- [Task directions]:
Pull every line containing "fetches" from the data.

- [Task data]:
-- ==== Sys2Proof/Machine/MessageCodec.lean ====
section
/-! DEFINITION. The MessageCodec family: pure functions, no state written (spec 40_message_codec.md). -/

namespace Sys2Proof.Machine

open Sys2Proof.Config

/-- `MSG_ENCODE` (R100). -/
def execMsgEncode (type : TypeCode) (index : Index) (payload : Payload) (s : State) : Answer :=
  .next (s.reply (.bytes (bytes3List (packMessage type index payload))) [])

/-- `MSG_DECODE` (R101). -/
def execMsgDecode (bytes : Bytes3) (s : State) : Answer :=
  .next (s.reply (.decoded (unpackMessage s.config bytes)) [])

/-- `INDEX_KNOWN` (R102). -/
def execIndexKnown (type : TypeCode) (index : Index) (s : State) : Answer :=
  .next (s.reply (.truth (isKnownIndex s.config type index)) [])

/-- `PAYLOAD_U` (R103). -/
def execPayloadU (payload : Payload) (s : State) : Answer :=
  .next (s.reply (.natural (unsignedReading payload)) [])

/-- `PAYLOAD_S` (R104). -/
def execPayloadS (payload : Payload) (s : State) : Answer :=
  .next (s.reply (.integer (signedReading payload)) [])

/-- `PAYLOAD_FROM_INT` (R105): refused outside the range of the reading (decision D27). -/
def execPayloadFromInt (n : Int) (signed : Bool) (s : State) : Answer :=
  match payloadFromReading n signed with
  | some p => .next (s.reply (.payload p) [])
  | none => .refused (.payloadOutOfRange n signed)

end Sys2Proof.Machine
end

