-- ==== Sys2Proof/Machine/Step.lean ====
section
/-! DEFINITION. The step: the next enabled command of the environment, or else the synchronizer's own scan,
which fetches the window at the scan cursor, decodes it and runs it (spec 60_exceptions.md R217; 00_scope.md
section 6). -/

namespace Sys2Proof.Machine

/-- The synchronizer's own step inside a pass. A whole window is fetched, decoded and run; a window that is no
row of the table is rejected (R69, R147); without a whole window the scan step is SHORT, DISCARD or WAIT. -/
def scanTurn (s : State) : Host.Outcome State Fault Refusal :=
  match s.window? with
  | some (p, w) =>
    match decodeFrame s.config w with
    | .ok i => exec i s
    | .error _ => .next (rejectWindow p w s)
  | none => exec .rxScan s

/-- One step of the block. With no enabled command and no pass to go on with, no agent has a step and nothing
changes but the outputs: `hold` where commands wait, `none` where there are none (R231; DESIGN CHOICE, log
entries 3, 4). -/
def step (s : State) : Host.Outcome State Fault Refusal :=
  match pick s [] s.inbox with
  | some (i, rest) => exec i { s with inbox := rest }
  | none => if s.inPass then scanTurn s else .next (if s.inbox.isEmpty then s.reply .none [] else s.hold)

/-- The word stored where `step` fetches next (DESIGN CHOICE, log entry 2): a frame at the head of the receive buffer of a
receiver that stands inside a pass, a packed message as the only command of the inbox. -/
def State.withFetchWord (s : State) (nbits w : Nat) : State :=
  if nbits = 0 then s
  else if nbits ≤ 24 then { s with inbox := [⟨.consumer, .packed (bytes3OfNat w)⟩] }
  else
    { s with
      link := .opened, phase := .scanning, inbox := [],
      rxbuf := bytes7List (bytes7OfNat w) ++ s.rxbuf.drop 7 }

end Sys2Proof.Machine
end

- [Task result]:
which fetches the window at the scan cursor, decodes it and runs it (spec 60_exceptions.md R217; 00_scope.md
/-- The word stored where `step` fetches next (DESIGN CHOICE, log entry 2): a frame at the head of the receive buffer of a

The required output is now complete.